Tenez, vous connaissez les transhumanistes ? Moi je les adore. Sur les forums H+ et Lesswrong, leurs deux principaux repaires, ces allumés s’excitent autour d’une théorie: la Singularité Technologique. Beaucoup de travaux portant sur la création d’un intelligence artificielle laissent suggérer qu’une Strong A.I. (intelligence artificielle égale ou supérieure à l’intelligence humaine) peut facilement apparaître dans le courant du siècle. Cette singularité technologique changerait totalement le visage de l’Humanité, en lui faisant sauter un nouveau palier. Ce serait la dernière invention humaine, puisqu’ensuite, la SIA pourrait évoluer d’elle-même par effet boule de neige et s’occuper de toutes les innovations scientifiques futures, ainsi que de la gestion globale des Hommes dans leur ensemble. Ce serait l’apogée de notre processus de fusion avec l’Outil. Le dernier des silex.

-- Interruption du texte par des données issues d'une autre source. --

-- ==== Sys2Proof/Machine/Start.lean ====
section
/-! DEFINITION. A burst on its engine: dispatch checks and user routines, arming and the start, the release of vectors, and
the burst's end (02_asell_programs.md R70, R75, 03_engines_and_microcode.md R91, 05_sites_and_dispatch.md R160, R177, R178, R183). -/
namespace Sys2Proof.Machine

/-! ### Dispatch checks (R43, R75) -/

/-- R43: whether a word of the user-code list breaks its rules, given the codes of earlier words. -/
def badListWord (w : Word64) (seen : List Nat) : Bool := bits w 31 4 ≠ 0 || bits w 3 0 < 7 || seen.contains (bits w 3 0)

/-- R43: whether the map of every cuff with a channel of the site agrees with a listed code. -/
def mapAgrees (d : Dev) (chans : List Nat) (w : Word64) : Bool :=
  chans.all fun c => (d.symEntry c (bits w 3 0)).toNat = bits w 63 32

/-- R43: the user-code list is well formed and agrees with the maps. -/
def userCodes (d : Dev) (chans : List Nat) : List Word64 → List Nat → Bool
  | [], _ => true
  | w :: ws, seen =>
    if w = 0 then userCodes d chans ws seen
    else !badListWord w seen && mapAgrees d chans w && userCodes d chans ws (bits w 3 0 :: seen)

/-- R75: the checks of a dispatch: the entry address, or the fault: its code and FADDR. A check that reads poisoned data ends in the
poison trap, code 0x20 (03_engines_and_microcode.md R100). The header's fields are those read at registration, and the entry word, the list
and the code are read now (DEDUCED, log 216). -/
def dispatchCheck (d : Dev) (x : Desc) (l : Loadable) : Except (Nat × Nat) Nat :=
  let decl := (d.site x.site).decl
  let at_ := l.base + l.entryOff + 8 * x.entry
  let w := d.dram.word at_
  if l.entryCount ≤ x.entry then .error (fcTargetRange, 0)
  else if d.dram.poisonedRange at_ 8 then .error (0x20, 0)
  else if bits w 63 40 ≠ 0 then .error (fcField, 0)
  else if l.codeWords ≤ bits w 39 0 then .error (fcTargetRange, bits w 39 0)
  else if l.n ≠ card 128 decl.chans ∨ inSet l.attr 2 ≠ decl.paired then .error (fcSiteMismatch, 0)
  else if l.symreqOff ≠ 0 ∧ d.dram.poisonedRange (l.base + l.symreqOff) 72 then .error (0x20, 0)
  else if l.symreqOff ≠ 0 ∧ !userCodes d decl.list ((List.range 9).map fun i => d.dram.word (l.base + l.symreqOff + 8 * i)) []
  then .error (fcSymbolMap, 0)
  else .ok (bits w 39 0)

/-! ### User routines (R89 to R91) -/

/-- A declaration of Table 3.4, and where its images lie. -/
structure UserDecl where
  number : Nat
  extWords : Nat
  uflags : Nat
  hWords : Nat
  nWords : Nat
  mpCount : Nat
  img : Nat

/-- Declaration `i` of a section at a byte address. -/
def userDecl (d : Dev) (sec i : Nat) : UserDecl :=
  let a := sec + 32 * i
  { number := d.dram.num a 1, extWords := d.dram.num (a + 1) 1, uflags := d.dram.num (a + 2) 2, hWords := d.dram.num (a + 8) 2
    nWords := d.dram.num (a + 10) 2, mpCount := d.dram.num (a + 12) 2, img := sec + d.dram.num (a + 16) 8 }

def UserDecl.hasH (u : UserDecl) : Bool := inSet u.uflags 1
def UserDecl.hasL (u : UserDecl) : Bool := inSet u.uflags 2
def UserDecl.hasTwin (u : UserDecl) : Bool := inSet u.uflags 3

/-- Sizes of the images of a declaration: horizontal words, nano-words, micro-pointers, twin map. -/
def UserDecl.bytes (u : UserDecl) : Nat :=
  32 * u.hWords + 32 * u.nWords + 4 * u.mpCount + (if u.hasTwin then 4 * u.hWords else 0)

Les transhumanistes suggèrent que la SIA serait assez rapidement considérée comme un Dieu, un Dieu d’acier et de polymère. Si elle ne nous réduit pas tous en cendres dans les vingt minutes suivant sa mise en activité, bien sûr. (C’est aussi pour ça que je ne me ferais jamais cryogéniser, alors que toute personne sensée en rêverait: j’ai bien trop peur de me faire réveiller en sursaut dans deux siècles par des Terminators poutiniens venus me traquer jusque dans mon caisson de stase pour me coller une balle dans la tête). Les transhumanistes se préparent donc à l’arrivée d’un nouvel âge d’or pour l’humanité, menés par une divinité sortie d’un laboratoire californien.

Sans transition. Des chercheurs des universités d’York et de Los Angeles viennent de remarquer que l’on pouvait radicalement changer l’état d’esprit d’un cobaye humain en stimulant légèrement certaines zones de l’encéphale à l’aide de courant électrique. Lors de ces séances de neuromodulation, les cobayes voyaient leur croyance en Dieu disparaître. Il paraît que cela a aussi fait diminuer leur xénophobie, mais bon, on n’a plus vraiment l’esprit clair lorsque du 220v court dans votre cervelle, on pourra donc les excuser.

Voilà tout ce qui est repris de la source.